We first used a correlation plot to inspect the different relationships going on between variables. As indicated by the dark blue and dark red points, there seems to be a high correlation among many of the variables. We noticed the PRI_jet variables, for example, have a lot of blue dots in relation to the variables DER_deltaeta_jet_jet, DER_mass_jet_jet, and DER_prodeta_jet_jet. This is likely since according to the documentation for the challenge, those DER variables are derived quantities computed from the PRI or primitive quantities measured from the particles.
Next, we wanted to zoom in on the correlation plot and see some scatterplots of select variables.

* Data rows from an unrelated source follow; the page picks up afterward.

/-! ### GL_ registers (R284) -/

def GL_CTRL : Nat := y4xWin 7 + 0x0
def GL_CTRL.MAX_HOPS : Fld := ⟨0, 6⟩
def GL_CTRL.RETRY_LIMIT : Fld := ⟨6, 4⟩
def GL_CTRL.E2E_TIMEOUT : Fld := ⟨10, 5⟩
def GL_CTRL.CREDIT_STALL : Fld := ⟨15, 5⟩
def GL_CTRL.HOLD_BASE : Fld := ⟨20, 8⟩
def GL_CTRL.HOLD_WINDOW : Fld := ⟨28, 8⟩
def GL_CTRL.SLEW_PPM : Fld := ⟨36, 8⟩
def GL_STATUS : Nat := y4xWin 7 + 0x8
def GL_STATUS.ADDR : Fld := ⟨0, 18⟩
def GL_STATUS.MEMBER : Fld := ⟨18, 1⟩
def GL_STATUS.VIEW : Fld := ⟨19, 2⟩
def GL_STATUS.LEADER : Fld := ⟨21, 1⟩
def GL_STATUS.TIME_STATE : Fld := ⟨22, 2⟩
def GL_STATUS.CUT : Fld := ⟨24, 1⟩
def GL_STATUS.ADDR_CLASH : Fld := ⟨25, 1⟩
def GL_MEMBER : Nat := y4xWin 7 + 0x10
def GL_MEMBER.EPOCH : Fld := ⟨0, 32⟩
def GL_MEMBER.LEADER : Fld := ⟨32, 18⟩
def GL_WEIGHT : Nat := y4xWin 7 + 0x18
def GL_WEIGHT.TOTAL : Fld := ⟨0, 21⟩
def GL_WEIGHT.SEEN : Fld := ⟨21, 21⟩
def GL_WEIGHT.OWN : Fld := ⟨42, 4⟩
def GL_TIME : Nat := y4xWin 7 + 0x20
def GL_TIME.OFFSET : Fld := ⟨0, 32⟩
def GL_TIME.MASTER : Fld := ⟨32, 18⟩
def GL_TIME.PPS_DIFF : Fld := ⟨50, 14⟩
def GL_E2E_LOG : Nat := y4xWin 7 + 0x28
def GL_E2E_LOG.DEST : Fld := ⟨0, 18⟩
def GL_E2E_LOG.STATUS : Fld := ⟨18, 4⟩
def GL_E2E_LOG.TYPE : Fld := ⟨22, 4⟩
def GL_E2E_LOG.TAG : Fld := ⟨26, 2⟩
def GL_E2E_LOG.CHAMBER : Fld := ⟨28, 10⟩
def GL_E2E_LOG.VALID : Fld := ⟨38, 1⟩
def GL_E2E_LOG.OVERWRITTEN : Fld := ⟨39, 1⟩
def GL_DROP_NO_ROUTE : Nat := y4xWin 7 + 0x30
def GL_DROP_NO_ROUTE.COUNT : Fld := ⟨0, 32⟩
def GL_DROP_TTL : Nat := y4xWin 7 + 0x38
def GL_DROP_TTL.COUNT : Fld := ⟨0, 32⟩
def GL_DROP_BAD : Nat := y4xWin 7 + 0x40
def GL_DROP_BAD.COUNT : Fld := ⟨0, 32⟩
def GL_E2E_FAIL : Nat := y4xWin 7 + 0x48
def GL_E2E_FAIL.COUNT : Fld := ⟨0, 32⟩
def GL_PORT_CTRL (i : Nat) : Nat := y4xWin 7 + 0x100 + 0x40 * i
def GL_PORT_CTRL.ENABLE : Fld := ⟨0, 1⟩
def GL_PORT_CTRL.FEC : Fld := ⟨1, 1⟩
def GL_PORT_CTRL.RECAL : Fld := ⟨2, 1⟩
def GL_PORT_CTRL.RATE : Fld := ⟨3, 1⟩
def GL_PORT_STATUS (i : Nat) : Nat := y4xWin 7 + 0x108 + 0x40 * i
def GL_PORT_STATUS.STATE : Fld := ⟨0, 3⟩
def GL_PORT_STATUS.WIDTH : Fld := ⟨3, 2⟩
def GL_PORT_STATUS.RATE_NOW : Fld := ⟨5, 1⟩
def GL_PORT_STATUS.FEC_NOW : Fld := ⟨6, 1⟩
def GL_PORT_STATUS.FLAPS : Fld := ⟨7, 5⟩
def GL_PORT_STATUS.HOLD_LEFT : Fld := ⟨12, 16⟩
def GL_PORT_STATUS.LAST_DOWN : Fld := ⟨28, 3⟩
def GL_PORT_NEIGH (i : Nat) : Nat := y4xWin 7 + 0x110 + 0x40 * i
def GL_PORT_NEIGH.ADDR : Fld := ⟨0, 18⟩
def GL_PORT_NEIGH.PORT : Fld := ⟨18, 5⟩
def GL_PORT_NEIGH.VALID : Fld := ⟨23, 1⟩
def GL_PORT_CRC (i : Nat) : Nat := y4xWin 7 + 0x118 + 0x40 * i
def GL_PORT_CRC.COUNT : Fld := ⟨0, 32⟩
def GL_PORT_REPLAY (i : Nat) : Nat := y4xWin 7 + 0x120 + 0x40 * i
def GL_PORT_REPLAY.COUNT : Fld := ⟨0, 32⟩
def GL_PORT_STOMP (i : Nat) : Nat := y4xWin 7 + 0x128 + 0x40 * i
def GL_PORT_STOMP.COUNT : Fld := ⟨0, 32⟩
def GL_PORT_FEC_CORR (i : Nat) : Nat := y4xWin 7 + 0x130 + 0x40 * i
def GL_PORT_FEC_CORR.COUNT : Fld := ⟨0, 32⟩
def GL_PORT_FEC_UNCORR (i : Nat) : Nat := y4xWin 7 + 0x138 + 0x40 * i
def GL_PORT_FEC_UNCORR.COUNT : Fld := ⟨0, 32⟩
def GL_ROUTE_INTRA (i : Nat) : Nat := y4xWin 7 + 0x1000 + 0x8 * i
def GL_ROUTE_INTRA.PORT0 : Fld := ⟨0, 5⟩
def GL_ROUTE_INTRA.PORT1 : Fld := ⟨5, 5⟩
def GL_ROUTE_INTRA.PORT2 : Fld := ⟨10, 5⟩
def GL_ROUTE_INTRA.PORT3 : Fld := ⟨15, 5⟩
def GL_ROUTE_INTRA.VALID : Fld := ⟨20, 1⟩
def GL_ROUTE_INTER (i : Nat) : Nat := y4xWin 7 + 0x2000 + 0x8 * i
def GL_ROUTE_INTER.PORT0 : Fld := ⟨0, 5⟩
def GL_ROUTE_INTER.PORT1 : Fld := ⟨5, 5⟩
def GL_ROUTE_INTER.PORT2 : Fld := ⟨10, 5⟩
def GL_ROUTE_INTER.PORT3 : Fld := ⟨15, 5⟩
def GL_ROUTE_INTER.VALID : Fld := ⟨20, 1⟩

def rowsGL_0 : List RegRow := [
  ⟨"GL_CTRL", 0x0, 0x8, 1, 0x8, 1, [⟨GL_CTRL.MAX_HOPS, .rw, 0x10⟩, ⟨GL_CTRL.RETRY_LIMIT, .rw, 8⟩, ⟨GL_CTRL.E2E_TIMEOUT, .rw, 0xA⟩, ⟨GL_CTRL.CREDIT_STALL, .rw, 0xA⟩, ⟨GL_CTRL.HOLD_BASE, .rw, 0xA⟩, ⟨GL_CTRL.HOLD_WINDOW, .rw, 0x3C⟩, ⟨GL_CTRL.SLEW_PPM, .rw, 0xC8⟩]⟩,
  ⟨"GL_STATUS", 0x8, 0x8, 1, 0x8, 1, [⟨GL_STATUS.ADDR, .ro, 0⟩, ⟨GL_STATUS.MEMBER, .ro, 0⟩, ⟨GL_STATUS.VIEW, .ro, 0⟩, ⟨GL_STATUS.LEADER, .ro, 0⟩, ⟨GL_STATUS.TIME_STATE, .ro, 0⟩, ⟨GL_STATUS.CUT, .ro, 0⟩, ⟨GL_STATUS.ADDR_CLASH, .ro, 0⟩]⟩,
  ⟨"GL_MEMBER", 0x10, 0x8, 1, 0x8, 1, [⟨GL_MEMBER.EPOCH, .ro, 0⟩, ⟨GL_MEMBER.LEADER, .ro, 0⟩]⟩,
  ⟨"GL_WEIGHT", 0x18, 0x8, 1, 0x8, 1, [⟨GL_WEIGHT.TOTAL, .ro, 0⟩, ⟨GL_WEIGHT.SEEN, .ro, 0⟩, ⟨GL_WEIGHT.OWN, .ro, 0⟩]⟩,
  ⟨"GL_TIME", 0x20, 0x8, 1, 0x8, 1, [⟨GL_TIME.OFFSET, .ro, 0⟩, ⟨GL_TIME.MASTER, .ro, 0⟩, ⟨GL_TIME.PPS_DIFF, .ro, 0⟩]⟩,
  ⟨"GL_E2E_LOG", 0x28, 0x8, 1, 0x8, 1, [⟨GL_E2E_LOG.DEST, .rc, 0⟩, ⟨GL_E2E_LOG.STATUS, .rc, 0⟩, ⟨GL_E2E_LOG.TYPE, .rc, 0⟩, ⟨GL_E2E_LOG.TAG, .rc, 0⟩, ⟨GL_E2E_LOG.CHAMBER, .rc, 0⟩, ⟨GL_E2E_LOG.VALID, .rc, 0⟩, ⟨GL_E2E_LOG.OVERWRITTEN, .rc, 0⟩]⟩,
  ⟨"GL_DROP_NO_ROUTE", 0x30, 0x8, 1, 0x8, 1, [⟨GL_DROP_NO_ROUTE.COUNT, .rc, 0⟩]⟩,
  ⟨"GL_DROP_TTL", 0x38, 0x8, 1, 0x8, 1, [⟨GL_DROP_TTL.COUNT, .rc, 0⟩]⟩,
  ⟨"GL_DROP_BAD", 0x40, 0x8, 1, 0x8, 1, [⟨GL_DROP_BAD.COUNT, .rc, 0⟩]⟩,
  ⟨"GL_E2E_FAIL", 0x48, 0x8, 1, 0x8, 1, [⟨GL_E2E_FAIL.COUNT, .rc, 0⟩]⟩,
  ⟨"GL_PORT_CTRL", 0x100, 0x40, 24, 0x8, 1, [⟨GL_PORT_CTRL.ENABLE, .rw, 0⟩, ⟨GL_PORT_CTRL.FEC, .rw, 0⟩, ⟨GL_PORT_CTRL.RECAL, .wo, 0⟩, ⟨GL_PORT_CTRL.RATE, .rw, 0⟩]⟩,
  ⟨"GL_PORT_STATUS", 0x108, 0x40, 24, 0x8, 1, [⟨GL_PORT_STATUS.STATE, .ro, 0⟩, ⟨GL_PORT_STATUS.WIDTH, .ro, 0⟩, ⟨GL_PORT_STATUS.RATE_NOW, .ro, 0⟩, ⟨GL_PORT_STATUS.FEC_NOW, .ro, 0⟩, ⟨GL_PORT_STATUS.FLAPS, .ro, 0⟩, ⟨GL_PORT_STATUS.HOLD_LEFT, .ro, 0⟩, ⟨GL_PORT_STATUS.LAST_DOWN, .ro, 0⟩]⟩,
  ⟨"GL_PORT_NEIGH", 0x110, 0x40, 24, 0x8, 1, [⟨GL_PORT_NEIGH.ADDR, .ro, 0⟩, ⟨GL_PORT_NEIGH.PORT, .ro, 0⟩, ⟨GL_PORT_NEIGH.VALID, .ro, 0⟩]⟩,
  ⟨"GL_PORT_CRC", 0x118, 0x40, 24, 0x8, 1, [⟨GL_PORT_CRC.COUNT, .rc, 0⟩]⟩,
  ⟨"GL_PORT_REPLAY", 0x120, 0x40, 24, 0x8, 1, [⟨GL_PORT_REPLAY.COUNT, .rc, 0⟩]⟩,
  ⟨"GL_PORT_STOMP", 0x128, 0x40, 24, 0x8, 1, [⟨GL_PORT_STOMP.COUNT, .rc, 0⟩]⟩]

def rowsGL_1 : List RegRow := [
  ⟨"GL_PORT_FEC_CORR", 0x130, 0x40, 24, 0x8, 1, [⟨GL_PORT_FEC_CORR.COUNT, .rc, 0⟩]⟩,
  ⟨"GL_PORT_FEC_UNCORR", 0x138, 0x40, 24, 0x8, 1, [⟨GL_PORT_FEC_UNCORR.COUNT, .rc, 0⟩]⟩,
  ⟨"GL_ROUTE_INTRA", 0x1000, 0x8, 128, 0x8, 1, [⟨GL_ROUTE_INTRA.PORT0, .rw, 0x1F⟩, ⟨GL_ROUTE_INTRA.PORT1, .rw, 0x1F⟩, ⟨GL_ROUTE_INTRA.PORT2, .rw, 0x1F⟩, ⟨GL_ROUTE_INTRA.PORT3, .rw, 0x1F⟩, ⟨GL_ROUTE_INTRA.VALID, .rw, 0⟩]⟩,
  ⟨"GL_ROUTE_INTER", 0x2000, 0x8, 2048, 0x8, 1, [⟨GL_ROUTE_INTER.PORT0, .rw, 0x1F⟩, ⟨GL_ROUTE_INTER.PORT1, .rw, 0x1F⟩, ⟨GL_ROUTE_INTER.PORT2, .rw, 0x1F⟩, ⟨GL_ROUTE_INTER.PORT3, .rw, 0x1F⟩, ⟨GL_ROUTE_INTER.VALID, .rw, 0⟩]⟩]

def rowsGL : List RegRow := rowsGL_0 ++ rowsGL_1

/-! ### SY_ registers (R302) -/

def SY_CTRL : Nat := y4xWin 8 + 0x0
def SY_CTRL.SVC_PORT : Fld := ⟨0, 1⟩
def SY_CTRL.COALESCE : Fld := ⟨1, 8⟩
def SY_CTRL.RETRY_LIMIT : Fld := ⟨9, 4⟩
def SY_CTRL.CREDIT_STALL : Fld := ⟨13, 5⟩
def SY_STATUS : Nat := y4xWin 8 + 0x8
def SY_STATUS.SVC_NOW : Fld := ⟨0, 1⟩
def SY_STATUS.ENTRY : Fld := ⟨1, 1⟩
def SY_STATUS.OPEN_SUB : Fld := ⟨2, 6⟩
def SY_STATUS.RUNNING : Fld := ⟨8, 16⟩
def SY_MBOX_IN : Nat := y4xWin 8 + 0x10
def SY_MBOX_IN.DATA : Fld := ⟨0, 62⟩
def SY_MBOX_OUT : Nat := y4xWin 8 + 0x18
def SY_MBOX_OUT.ITEM : Fld := ⟨0, 64⟩
def SY_EVT_POP : Nat := y4xWin 8 + 0x20
def SY_EVT_POP.ITEM : Fld := ⟨0, 64⟩
def SY_EVT_TIME : Nat := y4xWin 8 + 0x28
def SY_EVT_TIME.TIME : Fld := ⟨0, 64⟩
def SY_FIFO_LEVEL : Nat := y4xWin 8 + 0x30
def SY_FIFO_LEVEL.MBOX_IN : Fld := ⟨0, 9⟩
def SY_FIFO_LEVEL.MBOX_OUT : Fld := ⟨9, 9⟩
def SY_FIFO_LEVEL.EVT : Fld := ⟨18, 11⟩
def SY_ADMITS : Nat := y4xWin 8 + 0x38
def SY_ADMITS.COUNT : Fld := ⟨0, 32⟩
def SY_REFUSALS : Nat := y4xWin 8 + 0x40
def SY_REFUSALS.COUNT : Fld := ⟨0, 32⟩
def SY_ENDS_FAILED : Nat := y4xWin 8 + 0x48
def SY_ENDS_FAILED.COUNT : Fld := ⟨0, 32⟩
def SY_PORT_CTRL (i : Nat) : Nat := y4xWin 8 + 0x100 + 0x40 * i
def SY_PORT_CTRL.ENABLE : Fld := ⟨0, 1⟩
def SY_PORT_CTRL.RECAL : Fld := ⟨1, 1⟩
def SY_PORT_STATUS (i : Nat) : Nat := y4xWin 8 + 0x108 + 0x40 * i
def SY_PORT_STATUS.STATE : Fld := ⟨0, 3⟩
def SY_PORT_STATUS.WIDTH : Fld := ⟨3, 2⟩
def SY_PORT_STATUS.LAST_DOWN : Fld := ⟨5, 3⟩
def SY_PORT_CRC (i : Nat) : Nat := y4xWin 8 + 0x110 + 0x40 * i
def SY_PORT_CRC.COUNT : Fld := ⟨0, 32⟩
def SY_PORT_REPLAY (i : Nat) : Nat := y4xWin 8 + 0x118 + 0x40 * i
def SY_PORT_REPLAY.COUNT : Fld := ⟨0, 32⟩
def SY_PORT_FEC_CORR (i : Nat) : Nat := y4xWin 8 + 0x120 + 0x40 * i
def SY_PORT_FEC_CORR.COUNT : Fld := ⟨0, 32⟩
def SY_PORT_FEC_UNCORR (i : Nat) : Nat := y4xWin 8 + 0x128 + 0x40 * i
def SY_PORT_FEC_UNCORR.COUNT : Fld := ⟨0, 32⟩
def SY_PORT_DROP (i : Nat) : Nat := y4xWin 8 + 0x130 + 0x40 * i
def SY_PORT_DROP.COUNT : Fld := ⟨0, 32⟩

def rowsSY_0 : List RegRow := [
  ⟨"SY_CTRL", 0x0, 0x8, 1, 0x8, 1, [⟨SY_CTRL.SVC_PORT, .rw, 0⟩, ⟨SY_CTRL.COALESCE, .rw, 0⟩, ⟨SY_CTRL.RETRY_LIMIT, .rw, 8⟩, ⟨SY_CTRL.CREDIT_STALL, .rw, 0xA⟩]⟩,
  ⟨"SY_STATUS", 0x8, 0x8, 1, 0x8, 1, [⟨SY_STATUS.SVC_NOW, .ro, 0⟩, ⟨SY_STATUS.ENTRY, .ro, 0⟩, ⟨SY_STATUS.OPEN_SUB, .ro, 0⟩, ⟨SY_STATUS.RUNNING, .ro, 0⟩]⟩,
  ⟨"SY_MBOX_IN", 0x10, 0x8, 1, 0x8, 1, [⟨SY_MBOX_IN.DATA, .wo, 0⟩]⟩,
  ⟨"SY_MBOX_OUT", 0x18, 0x8, 1, 0x8, 1, [⟨SY_MBOX_OUT.ITEM, .rc, 0⟩]⟩,
  ⟨"SY_EVT_POP", 0x20, 0x8, 1, 0x8, 1, [⟨SY_EVT_POP.ITEM, .rc, 0⟩]⟩,
  ⟨"SY_EVT_TIME", 0x28, 0x8, 1, 0x8, 1, [⟨SY_EVT_TIME.TIME, .ro, 0⟩]⟩,
  ⟨"SY_FIFO_LEVEL", 0x30, 0x8, 1, 0x8, 1, [⟨SY_FIFO_LEVEL.MBOX_IN, .ro, 0⟩, ⟨SY_FIFO_LEVEL.MBOX_OUT, .ro, 0⟩, ⟨SY_FIFO_LEVEL.EVT, .ro, 0⟩]⟩,
  ⟨"SY_ADMITS", 0x38, 0x8, 1, 0x8, 1, [⟨SY_ADMITS.COUNT, .rc, 0⟩]⟩,
  ⟨"SY_REFUSALS", 0x40, 0x8, 1, 0x8, 1, [⟨SY_REFUSALS.COUNT, .rc, 0⟩]⟩,
  ⟨"SY_ENDS_FAILED", 0x48, 0x8, 1, 0x8, 1, [⟨SY_ENDS_FAILED.COUNT, .rc, 0⟩]⟩,
  ⟨"SY_PORT_CTRL", 0x100, 0x40, 2, 0x8, 1, [⟨SY_PORT_CTRL.ENABLE, .rw, 1⟩, ⟨SY_PORT_CTRL.RECAL, .wo, 0⟩]⟩,
  ⟨"SY_PORT_STATUS", 0x108, 0x40, 2, 0x8, 1, [⟨SY_PORT_STATUS.STATE, .ro, 0⟩, ⟨SY_PORT_STATUS.WIDTH, .ro, 0⟩, ⟨SY_PORT_STATUS.LAST_DOWN, .ro, 0⟩]⟩,
  ⟨"SY_PORT_CRC", 0x110, 0x40, 2, 0x8, 1, [⟨SY_PORT_CRC.COUNT, .rc, 0⟩]⟩,
  ⟨"SY_PORT_REPLAY", 0x118, 0x40, 2, 0x8, 1, [⟨SY_PORT_REPLAY.COUNT, .rc, 0⟩]⟩,
  ⟨"SY_PORT_FEC_CORR", 0x120, 0x40, 2, 0x8, 1, [⟨SY_PORT_FEC_CORR.COUNT, .rc, 0⟩]⟩,
  ⟨"SY_PORT_FEC_UNCORR", 0x128, 0x40, 2, 0x8, 1, [⟨SY_PORT_FEC_UNCORR.COUNT, .rc, 0⟩]⟩]

def rowsSY_1 : List RegRow := [
  ⟨"SY_PORT_DROP", 0x130, 0x40, 2, 0x8, 1, [⟨SY_PORT_DROP.COUNT, .rc, 0⟩]⟩]

def rowsSY : List RegRow := rowsSY_0 ++ rowsSY_1

/-! ### CK_ registers (R325) -/

def CK_CTRL : Nat := y4xWin 9 + 0x0
def CK_CTRL.PATROL_DAYS : Fld := ⟨0, 8⟩
def CK_CTRL.REFRESH_DAYS : Fld := ⟨8, 8⟩
def CK_CTRL.DISTURB_K : Fld := ⟨16, 8⟩
def CK_CTRL.WL_SPREAD : Fld := ⟨24, 8⟩
def CK_STATUS : Nat := y4xWin 9 + 0x8
def CK_STATUS.HEALTH : Fld := ⟨0, 2⟩
def CK_STATUS.WRITING : Fld := ⟨2, 1⟩
def CK_STATUS.PATROL_ACTIVE : Fld := ⟨3, 1⟩
def CK_STATUS.REFRESHING : Fld := ⟨4, 1⟩
def CK_STATUS.CHANNEL_OK : Fld := ⟨5, 8⟩
def CK_WEAR : Nat := y4xWin 9 + 0x10
def CK_WEAR.AVG_ERASE : Fld := ⟨0, 16⟩
def CK_WEAR.MAX_ERASE : Fld := ⟨16, 16⟩
def CK_WEAR.RATED : Fld := ⟨32, 16⟩
def CK_WEAR.PCT_USED : Fld := ⟨48, 8⟩
def CK_SPARE : Nat := y4xWin 9 + 0x18
def CK_SPARE.MIN_SPARE : Fld := ⟨0, 16⟩
def CK_SPARE.MIN_DIE : Fld := ⟨16, 5⟩
def CK_SPARE.FACTORY : Fld := ⟨21, 16⟩
def CK_SPARE.GROWN : Fld := ⟨37, 16⟩
def CK_ERR_LOG : Nat := y4xWin 9 + 0x20
def CK_ERR_LOG.VALID : Fld := ⟨0, 1⟩
def CK_ERR_LOG.UNCORR : Fld := ⟨1, 1⟩
def CK_ERR_LOG.DIE : Fld := ⟨2, 5⟩
def CK_ERR_LOG.PLANE : Fld := ⟨7, 2⟩
def CK_ERR_LOG.BLOCK : Fld := ⟨9, 11⟩
def CK_ERR_LOG.PAGE : Fld := ⟨20, 12⟩
def CK_ERR_LOG.CODEWORD : Fld := ⟨32, 2⟩
def CK_ERR_LOG.PATROL : Fld := ⟨34, 1⟩
def CK_ERR_LOG.OVERWRITTEN : Fld := ⟨35, 1⟩
def CK_LDPC_CORR : Nat := y4xWin 9 + 0x28
def CK_LDPC_CORR.COUNT : Fld := ⟨0, 32⟩
def CK_LDPC_RETRY : Nat := y4xWin 9 + 0x30
def CK_LDPC_RETRY.COUNT : Fld := ⟨0, 32⟩
def CK_UNCORR : Nat := y4xWin 9 + 0x38
def CK_UNCORR.COUNT : Fld := ⟨0, 32⟩
def CK_REFRESH : Nat := y4xWin 9 + 0x40
def CK_REFRESH.COUNT : Fld := ⟨0, 32⟩
def CK_DISTURB : Nat := y4xWin 9 + 0x48
def CK_DISTURB.COUNT : Fld := ⟨0, 32⟩
def CK_MB_READ : Nat := y4xWin 9 + 0x50
def CK_MB_READ.COUNT : Fld := ⟨0, 32⟩
def CK_MB_WRITTEN : Nat := y4xWin 9 + 0x58
def CK_MB_WRITTEN.COUNT : Fld := ⟨0, 32⟩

Here, we looked at scatterplots between PRI_jet_leading_pt with the three variables PRI_jet_leading_eta, PRI_jet_leading_phi, and PRI_jet_all_pt. The orange circles represent events that were classified as signal while the blue circles were those classified as background. We noticed some variables seemed to have a linear relationship, such as PRI_jet_leading_pt and PRI_jet_all_pt, while others did not have any obvious form.
Looking at scatter plots amongst select DER variables, we saw a linear relationship to still be present. Between DER_deltaeta_jet_jet and DER_prodeta_jet_jet for example, there was a negative linear relationship.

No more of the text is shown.